§ Supplied material:
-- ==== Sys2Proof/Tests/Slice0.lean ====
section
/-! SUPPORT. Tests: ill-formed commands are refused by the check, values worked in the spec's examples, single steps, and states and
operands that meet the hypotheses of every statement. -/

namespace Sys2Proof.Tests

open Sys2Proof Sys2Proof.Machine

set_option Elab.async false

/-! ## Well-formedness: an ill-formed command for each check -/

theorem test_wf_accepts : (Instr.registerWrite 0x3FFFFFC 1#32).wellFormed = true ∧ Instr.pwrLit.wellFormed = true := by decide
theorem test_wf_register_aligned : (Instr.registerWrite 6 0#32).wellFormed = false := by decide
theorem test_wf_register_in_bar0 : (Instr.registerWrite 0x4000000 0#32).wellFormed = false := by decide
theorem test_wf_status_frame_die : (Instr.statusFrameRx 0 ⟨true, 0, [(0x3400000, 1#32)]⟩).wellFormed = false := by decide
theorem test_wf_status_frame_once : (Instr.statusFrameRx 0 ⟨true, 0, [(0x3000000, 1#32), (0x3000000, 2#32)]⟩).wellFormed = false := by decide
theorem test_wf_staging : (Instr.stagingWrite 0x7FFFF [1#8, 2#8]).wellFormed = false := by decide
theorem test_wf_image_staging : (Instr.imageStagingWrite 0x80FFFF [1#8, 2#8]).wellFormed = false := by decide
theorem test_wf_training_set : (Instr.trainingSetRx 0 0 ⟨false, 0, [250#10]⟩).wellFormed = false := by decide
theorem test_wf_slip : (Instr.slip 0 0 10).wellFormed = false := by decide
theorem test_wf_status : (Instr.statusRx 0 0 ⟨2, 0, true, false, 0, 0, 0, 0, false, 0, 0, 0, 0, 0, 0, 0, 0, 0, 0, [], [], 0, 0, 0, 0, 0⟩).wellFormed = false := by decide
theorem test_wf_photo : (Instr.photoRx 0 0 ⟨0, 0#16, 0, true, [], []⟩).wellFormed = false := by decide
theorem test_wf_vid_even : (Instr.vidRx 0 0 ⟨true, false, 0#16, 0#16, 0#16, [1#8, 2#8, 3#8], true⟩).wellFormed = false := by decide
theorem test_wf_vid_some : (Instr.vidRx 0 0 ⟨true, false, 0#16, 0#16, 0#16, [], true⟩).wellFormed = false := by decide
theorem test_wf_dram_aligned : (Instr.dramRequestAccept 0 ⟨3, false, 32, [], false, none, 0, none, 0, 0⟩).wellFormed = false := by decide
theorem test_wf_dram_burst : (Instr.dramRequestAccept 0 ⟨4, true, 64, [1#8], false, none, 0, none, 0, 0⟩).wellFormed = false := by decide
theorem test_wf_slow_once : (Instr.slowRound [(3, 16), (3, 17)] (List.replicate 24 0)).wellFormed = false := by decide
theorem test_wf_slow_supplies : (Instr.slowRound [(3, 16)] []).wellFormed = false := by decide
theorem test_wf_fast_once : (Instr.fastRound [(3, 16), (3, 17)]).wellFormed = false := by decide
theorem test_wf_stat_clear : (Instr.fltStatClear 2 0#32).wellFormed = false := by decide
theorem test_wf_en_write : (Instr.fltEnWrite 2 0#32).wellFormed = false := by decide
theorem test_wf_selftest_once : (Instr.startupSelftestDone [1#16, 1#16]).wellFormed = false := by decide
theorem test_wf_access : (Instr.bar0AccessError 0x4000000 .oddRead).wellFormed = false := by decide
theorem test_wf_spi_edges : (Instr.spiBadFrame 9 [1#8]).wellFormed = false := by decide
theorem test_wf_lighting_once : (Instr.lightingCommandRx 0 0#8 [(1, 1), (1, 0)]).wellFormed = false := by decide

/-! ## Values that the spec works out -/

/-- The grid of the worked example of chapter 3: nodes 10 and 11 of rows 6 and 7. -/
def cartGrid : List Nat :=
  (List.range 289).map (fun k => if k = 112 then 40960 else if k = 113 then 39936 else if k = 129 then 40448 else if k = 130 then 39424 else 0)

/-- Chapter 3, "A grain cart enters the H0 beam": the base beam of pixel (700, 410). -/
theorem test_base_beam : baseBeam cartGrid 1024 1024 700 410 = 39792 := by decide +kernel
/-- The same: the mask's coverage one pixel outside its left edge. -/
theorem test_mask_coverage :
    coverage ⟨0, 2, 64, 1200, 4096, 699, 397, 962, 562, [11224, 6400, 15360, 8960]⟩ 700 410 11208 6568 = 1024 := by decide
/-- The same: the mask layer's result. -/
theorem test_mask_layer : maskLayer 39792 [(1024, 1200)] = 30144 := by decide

---

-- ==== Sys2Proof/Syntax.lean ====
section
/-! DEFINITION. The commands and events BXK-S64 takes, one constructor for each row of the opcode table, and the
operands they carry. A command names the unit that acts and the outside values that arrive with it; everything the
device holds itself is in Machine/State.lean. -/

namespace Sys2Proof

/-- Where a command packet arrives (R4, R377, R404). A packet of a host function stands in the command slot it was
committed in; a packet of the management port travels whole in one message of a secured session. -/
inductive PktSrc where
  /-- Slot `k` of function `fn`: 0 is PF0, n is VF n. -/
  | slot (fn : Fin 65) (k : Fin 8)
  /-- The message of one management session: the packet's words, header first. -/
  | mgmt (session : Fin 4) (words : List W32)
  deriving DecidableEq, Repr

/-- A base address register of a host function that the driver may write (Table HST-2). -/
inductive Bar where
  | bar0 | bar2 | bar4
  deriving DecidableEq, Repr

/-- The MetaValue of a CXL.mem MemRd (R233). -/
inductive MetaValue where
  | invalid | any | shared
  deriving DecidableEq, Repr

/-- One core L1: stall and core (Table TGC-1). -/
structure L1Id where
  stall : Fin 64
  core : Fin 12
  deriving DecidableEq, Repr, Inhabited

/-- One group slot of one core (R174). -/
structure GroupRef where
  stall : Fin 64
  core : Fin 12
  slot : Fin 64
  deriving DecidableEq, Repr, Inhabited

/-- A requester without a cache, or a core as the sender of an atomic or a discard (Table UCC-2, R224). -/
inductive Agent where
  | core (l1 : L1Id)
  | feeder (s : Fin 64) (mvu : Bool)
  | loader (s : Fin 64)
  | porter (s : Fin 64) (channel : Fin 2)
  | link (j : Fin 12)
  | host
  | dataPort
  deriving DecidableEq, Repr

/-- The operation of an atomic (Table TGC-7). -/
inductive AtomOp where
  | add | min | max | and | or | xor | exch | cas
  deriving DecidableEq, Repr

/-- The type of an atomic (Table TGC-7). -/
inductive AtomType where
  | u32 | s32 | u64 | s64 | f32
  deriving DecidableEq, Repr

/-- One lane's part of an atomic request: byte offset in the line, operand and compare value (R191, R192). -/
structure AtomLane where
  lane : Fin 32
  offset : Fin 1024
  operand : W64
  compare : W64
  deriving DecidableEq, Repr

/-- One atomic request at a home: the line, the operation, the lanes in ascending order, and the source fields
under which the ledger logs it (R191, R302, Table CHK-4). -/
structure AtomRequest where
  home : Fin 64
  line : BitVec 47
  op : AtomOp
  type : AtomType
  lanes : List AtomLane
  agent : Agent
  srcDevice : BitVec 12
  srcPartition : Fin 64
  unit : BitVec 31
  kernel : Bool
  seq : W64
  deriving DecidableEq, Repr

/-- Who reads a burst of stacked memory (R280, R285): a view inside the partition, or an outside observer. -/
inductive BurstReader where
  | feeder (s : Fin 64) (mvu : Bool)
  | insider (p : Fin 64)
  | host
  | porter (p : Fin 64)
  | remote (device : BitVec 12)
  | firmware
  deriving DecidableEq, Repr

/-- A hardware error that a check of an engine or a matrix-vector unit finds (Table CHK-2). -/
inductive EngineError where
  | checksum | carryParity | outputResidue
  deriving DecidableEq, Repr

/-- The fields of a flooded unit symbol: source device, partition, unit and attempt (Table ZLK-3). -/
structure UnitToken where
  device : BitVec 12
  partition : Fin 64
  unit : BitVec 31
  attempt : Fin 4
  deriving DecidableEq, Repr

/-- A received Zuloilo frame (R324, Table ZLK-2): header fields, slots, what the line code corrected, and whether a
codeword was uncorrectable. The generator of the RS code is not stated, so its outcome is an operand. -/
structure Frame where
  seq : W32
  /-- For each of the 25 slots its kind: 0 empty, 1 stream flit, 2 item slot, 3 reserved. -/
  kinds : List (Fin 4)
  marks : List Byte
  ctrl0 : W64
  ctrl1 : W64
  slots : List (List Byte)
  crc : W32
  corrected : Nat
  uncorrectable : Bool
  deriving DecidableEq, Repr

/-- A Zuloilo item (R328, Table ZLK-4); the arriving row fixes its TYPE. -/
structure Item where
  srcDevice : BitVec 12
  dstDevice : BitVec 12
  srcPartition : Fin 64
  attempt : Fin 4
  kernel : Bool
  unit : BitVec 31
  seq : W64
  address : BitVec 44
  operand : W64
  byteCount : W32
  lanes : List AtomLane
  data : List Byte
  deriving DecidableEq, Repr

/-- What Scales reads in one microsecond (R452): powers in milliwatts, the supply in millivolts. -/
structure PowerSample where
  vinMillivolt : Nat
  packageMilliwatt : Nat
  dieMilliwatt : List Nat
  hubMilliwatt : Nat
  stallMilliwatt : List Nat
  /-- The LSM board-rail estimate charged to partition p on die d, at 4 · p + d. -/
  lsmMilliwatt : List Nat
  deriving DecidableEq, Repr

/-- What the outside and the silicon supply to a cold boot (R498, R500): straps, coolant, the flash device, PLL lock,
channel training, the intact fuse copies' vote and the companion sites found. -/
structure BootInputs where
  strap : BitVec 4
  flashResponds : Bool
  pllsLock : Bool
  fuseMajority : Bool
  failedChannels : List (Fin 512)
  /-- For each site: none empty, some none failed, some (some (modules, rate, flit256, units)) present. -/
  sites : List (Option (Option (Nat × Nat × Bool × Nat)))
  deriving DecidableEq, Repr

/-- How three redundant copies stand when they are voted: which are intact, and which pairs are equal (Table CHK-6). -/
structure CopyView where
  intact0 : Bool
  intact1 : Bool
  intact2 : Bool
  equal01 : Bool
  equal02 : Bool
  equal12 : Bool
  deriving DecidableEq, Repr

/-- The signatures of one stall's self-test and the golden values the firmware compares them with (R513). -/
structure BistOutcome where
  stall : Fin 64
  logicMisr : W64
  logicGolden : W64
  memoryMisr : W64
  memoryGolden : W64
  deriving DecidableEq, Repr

* * *

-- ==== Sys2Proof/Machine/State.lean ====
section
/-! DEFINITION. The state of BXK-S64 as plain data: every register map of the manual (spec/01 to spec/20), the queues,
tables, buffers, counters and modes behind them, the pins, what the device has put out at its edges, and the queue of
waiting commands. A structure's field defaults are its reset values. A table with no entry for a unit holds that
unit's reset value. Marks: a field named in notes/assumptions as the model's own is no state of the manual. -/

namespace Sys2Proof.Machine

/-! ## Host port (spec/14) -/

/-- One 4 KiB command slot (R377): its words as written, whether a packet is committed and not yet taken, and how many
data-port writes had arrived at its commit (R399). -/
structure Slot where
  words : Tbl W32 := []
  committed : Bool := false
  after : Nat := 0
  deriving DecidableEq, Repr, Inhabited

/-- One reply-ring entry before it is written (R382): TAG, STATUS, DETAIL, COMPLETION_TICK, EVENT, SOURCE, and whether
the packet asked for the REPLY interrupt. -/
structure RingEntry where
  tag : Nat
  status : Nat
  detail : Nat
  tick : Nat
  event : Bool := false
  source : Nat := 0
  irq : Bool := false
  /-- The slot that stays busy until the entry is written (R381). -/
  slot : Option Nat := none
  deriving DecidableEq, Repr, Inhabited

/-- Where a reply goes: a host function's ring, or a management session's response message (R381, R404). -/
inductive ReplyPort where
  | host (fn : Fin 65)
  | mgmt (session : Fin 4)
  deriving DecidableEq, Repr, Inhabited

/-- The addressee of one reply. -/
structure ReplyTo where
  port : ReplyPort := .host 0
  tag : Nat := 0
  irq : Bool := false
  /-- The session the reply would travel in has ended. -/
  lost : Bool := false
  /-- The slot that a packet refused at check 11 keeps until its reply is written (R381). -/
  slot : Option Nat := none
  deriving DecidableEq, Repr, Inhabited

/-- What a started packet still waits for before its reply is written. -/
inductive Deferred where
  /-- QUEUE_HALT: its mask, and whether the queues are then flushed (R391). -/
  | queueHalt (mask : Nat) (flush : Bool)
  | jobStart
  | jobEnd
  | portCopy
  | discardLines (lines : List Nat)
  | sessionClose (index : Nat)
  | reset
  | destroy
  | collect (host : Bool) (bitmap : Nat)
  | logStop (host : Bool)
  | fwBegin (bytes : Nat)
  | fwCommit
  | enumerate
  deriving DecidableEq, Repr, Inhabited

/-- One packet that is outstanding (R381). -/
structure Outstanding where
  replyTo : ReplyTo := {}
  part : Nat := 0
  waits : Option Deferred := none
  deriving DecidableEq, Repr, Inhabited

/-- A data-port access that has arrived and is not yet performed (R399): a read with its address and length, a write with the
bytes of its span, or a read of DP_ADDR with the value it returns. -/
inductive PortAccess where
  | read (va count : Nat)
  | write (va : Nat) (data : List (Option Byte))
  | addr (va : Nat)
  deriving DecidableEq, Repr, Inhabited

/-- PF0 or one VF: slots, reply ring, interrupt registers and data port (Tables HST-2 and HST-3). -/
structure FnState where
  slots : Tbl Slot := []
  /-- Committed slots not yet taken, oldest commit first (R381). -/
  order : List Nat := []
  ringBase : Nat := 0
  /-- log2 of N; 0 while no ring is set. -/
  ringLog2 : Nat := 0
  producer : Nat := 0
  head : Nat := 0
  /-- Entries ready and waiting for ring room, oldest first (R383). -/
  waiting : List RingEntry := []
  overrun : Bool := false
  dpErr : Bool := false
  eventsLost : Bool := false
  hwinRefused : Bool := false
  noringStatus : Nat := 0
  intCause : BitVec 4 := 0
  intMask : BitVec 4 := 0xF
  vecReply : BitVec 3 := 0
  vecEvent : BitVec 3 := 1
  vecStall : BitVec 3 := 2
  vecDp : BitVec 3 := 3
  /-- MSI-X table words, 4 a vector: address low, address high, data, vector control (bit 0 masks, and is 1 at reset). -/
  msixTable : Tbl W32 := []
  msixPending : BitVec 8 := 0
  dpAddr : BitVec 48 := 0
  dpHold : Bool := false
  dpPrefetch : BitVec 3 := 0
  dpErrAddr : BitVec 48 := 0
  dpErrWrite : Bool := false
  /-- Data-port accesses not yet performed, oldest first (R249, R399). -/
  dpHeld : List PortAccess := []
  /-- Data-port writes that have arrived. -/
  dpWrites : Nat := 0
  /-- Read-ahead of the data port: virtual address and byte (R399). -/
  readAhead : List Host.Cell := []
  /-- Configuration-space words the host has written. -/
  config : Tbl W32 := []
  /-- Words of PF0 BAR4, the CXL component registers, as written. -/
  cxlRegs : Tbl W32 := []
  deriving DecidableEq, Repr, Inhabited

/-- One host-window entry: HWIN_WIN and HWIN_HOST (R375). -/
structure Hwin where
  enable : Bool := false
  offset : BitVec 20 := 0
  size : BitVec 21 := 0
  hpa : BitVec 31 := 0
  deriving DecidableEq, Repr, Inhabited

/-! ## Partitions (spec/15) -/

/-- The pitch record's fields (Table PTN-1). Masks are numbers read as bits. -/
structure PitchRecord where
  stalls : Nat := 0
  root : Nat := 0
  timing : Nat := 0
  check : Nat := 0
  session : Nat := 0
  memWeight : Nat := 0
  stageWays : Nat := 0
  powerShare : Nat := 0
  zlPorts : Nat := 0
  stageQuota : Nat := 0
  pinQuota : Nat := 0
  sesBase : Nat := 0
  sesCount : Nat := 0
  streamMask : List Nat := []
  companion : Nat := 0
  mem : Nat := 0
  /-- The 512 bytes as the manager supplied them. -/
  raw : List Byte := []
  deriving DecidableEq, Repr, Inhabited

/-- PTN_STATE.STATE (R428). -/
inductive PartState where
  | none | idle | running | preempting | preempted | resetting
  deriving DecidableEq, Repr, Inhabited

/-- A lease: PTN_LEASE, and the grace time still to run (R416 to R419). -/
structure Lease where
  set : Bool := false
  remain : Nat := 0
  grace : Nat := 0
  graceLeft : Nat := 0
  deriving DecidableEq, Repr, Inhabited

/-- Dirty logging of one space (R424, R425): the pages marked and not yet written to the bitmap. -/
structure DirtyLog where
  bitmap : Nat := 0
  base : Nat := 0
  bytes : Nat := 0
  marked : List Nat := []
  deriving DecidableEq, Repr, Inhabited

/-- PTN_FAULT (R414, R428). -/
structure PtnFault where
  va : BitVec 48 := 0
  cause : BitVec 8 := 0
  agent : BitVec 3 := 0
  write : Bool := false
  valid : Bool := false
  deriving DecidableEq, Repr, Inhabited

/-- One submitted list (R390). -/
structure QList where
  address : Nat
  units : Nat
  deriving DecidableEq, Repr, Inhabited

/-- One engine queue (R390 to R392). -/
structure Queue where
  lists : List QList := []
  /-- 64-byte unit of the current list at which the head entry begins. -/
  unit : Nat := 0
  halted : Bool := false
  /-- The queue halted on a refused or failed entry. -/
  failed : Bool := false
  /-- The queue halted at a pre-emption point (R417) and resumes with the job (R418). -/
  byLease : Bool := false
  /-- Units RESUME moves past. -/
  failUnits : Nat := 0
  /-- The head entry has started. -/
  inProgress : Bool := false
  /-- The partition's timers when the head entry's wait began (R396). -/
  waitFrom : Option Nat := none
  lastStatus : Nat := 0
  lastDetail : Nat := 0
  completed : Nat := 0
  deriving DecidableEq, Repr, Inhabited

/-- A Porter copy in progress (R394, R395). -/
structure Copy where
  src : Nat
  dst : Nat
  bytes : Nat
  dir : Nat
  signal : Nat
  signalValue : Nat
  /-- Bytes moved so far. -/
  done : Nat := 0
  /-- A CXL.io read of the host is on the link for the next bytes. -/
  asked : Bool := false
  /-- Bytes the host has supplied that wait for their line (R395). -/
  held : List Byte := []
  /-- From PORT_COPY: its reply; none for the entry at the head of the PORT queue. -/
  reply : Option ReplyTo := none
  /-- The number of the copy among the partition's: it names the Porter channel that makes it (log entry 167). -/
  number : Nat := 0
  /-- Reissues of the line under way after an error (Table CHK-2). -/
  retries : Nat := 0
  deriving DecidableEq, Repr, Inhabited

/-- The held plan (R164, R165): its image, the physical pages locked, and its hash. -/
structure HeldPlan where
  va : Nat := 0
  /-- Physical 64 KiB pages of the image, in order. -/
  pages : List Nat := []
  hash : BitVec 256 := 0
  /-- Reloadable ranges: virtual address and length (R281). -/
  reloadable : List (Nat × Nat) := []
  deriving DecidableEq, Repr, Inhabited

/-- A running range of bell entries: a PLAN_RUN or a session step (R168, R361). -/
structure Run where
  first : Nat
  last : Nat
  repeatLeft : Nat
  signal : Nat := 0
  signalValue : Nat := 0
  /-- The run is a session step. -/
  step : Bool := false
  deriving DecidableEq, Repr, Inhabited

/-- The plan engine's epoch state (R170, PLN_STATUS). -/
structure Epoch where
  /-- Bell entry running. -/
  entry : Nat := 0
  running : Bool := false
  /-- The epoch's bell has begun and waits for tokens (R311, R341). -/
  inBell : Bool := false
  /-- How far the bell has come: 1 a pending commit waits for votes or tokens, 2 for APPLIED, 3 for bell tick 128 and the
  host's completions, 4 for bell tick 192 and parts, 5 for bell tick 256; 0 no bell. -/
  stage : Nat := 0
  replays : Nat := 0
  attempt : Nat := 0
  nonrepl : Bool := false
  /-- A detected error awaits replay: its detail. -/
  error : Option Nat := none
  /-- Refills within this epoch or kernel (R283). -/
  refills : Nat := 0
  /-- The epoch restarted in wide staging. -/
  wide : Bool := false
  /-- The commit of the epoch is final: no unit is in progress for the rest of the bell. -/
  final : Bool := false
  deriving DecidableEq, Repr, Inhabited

§ Work to be completed: Retype exactly, and only, the lines above from the one where "operation of an atomic (Table TGC-7). -/" occurs up to and including the one where "slots : List (List Byte)" occurs.

§ Reply:
/-- The operation of an atomic (Table TGC-7). -/
inductive AtomOp where
  | add | min | max | and | or | xor | exch | cas
  deriving DecidableEq, Repr

/-- The type of an atomic (Table TGC-7). -/
inductive AtomType where
  | u32 | s32 | u64 | s64 | f32
  deriving DecidableEq, Repr

/-- One lane's part of an atomic request: byte offset in the line, operand and compare value (R191, R192). -/
structure AtomLane where
  lane : Fin 32
  offset : Fin 1024
  operand : W64
  compare : W64
  deriving DecidableEq, Repr

/-- One atomic request at a home: the line, the operation, the lanes in ascending order, and the source fields
under which the ledger logs it (R191, R302, Table CHK-4). -/
structure AtomRequest where
  home : Fin 64
  line : BitVec 47
  op : AtomOp
  type : AtomType
  lanes : List AtomLane
  agent : Agent
  srcDevice : BitVec 12
  srcPartition : Fin 64
  unit : BitVec 31
  kernel : Bool
  seq : W64
  deriving DecidableEq, Repr

/-- Who reads a burst of stacked memory (R280, R285): a view inside the partition, or an outside observer. -/
inductive BurstReader where
  | feeder (s : Fin 64) (mvu : Bool)
  | insider (p : Fin 64)
  | host
  | porter (p : Fin 64)
  | remote (device : BitVec 12)
  | firmware
  deriving DecidableEq, Repr

/-- A hardware error that a check of an engine or a matrix-vector unit finds (Table CHK-2). -/
inductive EngineError where
  | checksum | carryParity | outputResidue
  deriving DecidableEq, Repr

/-- The fields of a flooded unit symbol: source device, partition, unit and attempt (Table ZLK-3). -/
structure UnitToken where
  device : BitVec 12
  partition : Fin 64
  unit : BitVec 31
  attempt : Fin 4
  deriving DecidableEq, Repr

/-- A received Zuloilo frame (R324, Table ZLK-2): header fields, slots, what the line code corrected, and whether a
codeword was uncorrectable. The generator of the RS code is not stated, so its outcome is an operand. -/
structure Frame where
  seq : W32
  /-- For each of the 25 slots its kind: 0 empty, 1 stream flit, 2 item slot, 3 reserved. -/
  kinds : List (Fin 4)
  marks : List Byte
  ctrl0 : W64
  ctrl1 : W64
  slots : List (List Byte)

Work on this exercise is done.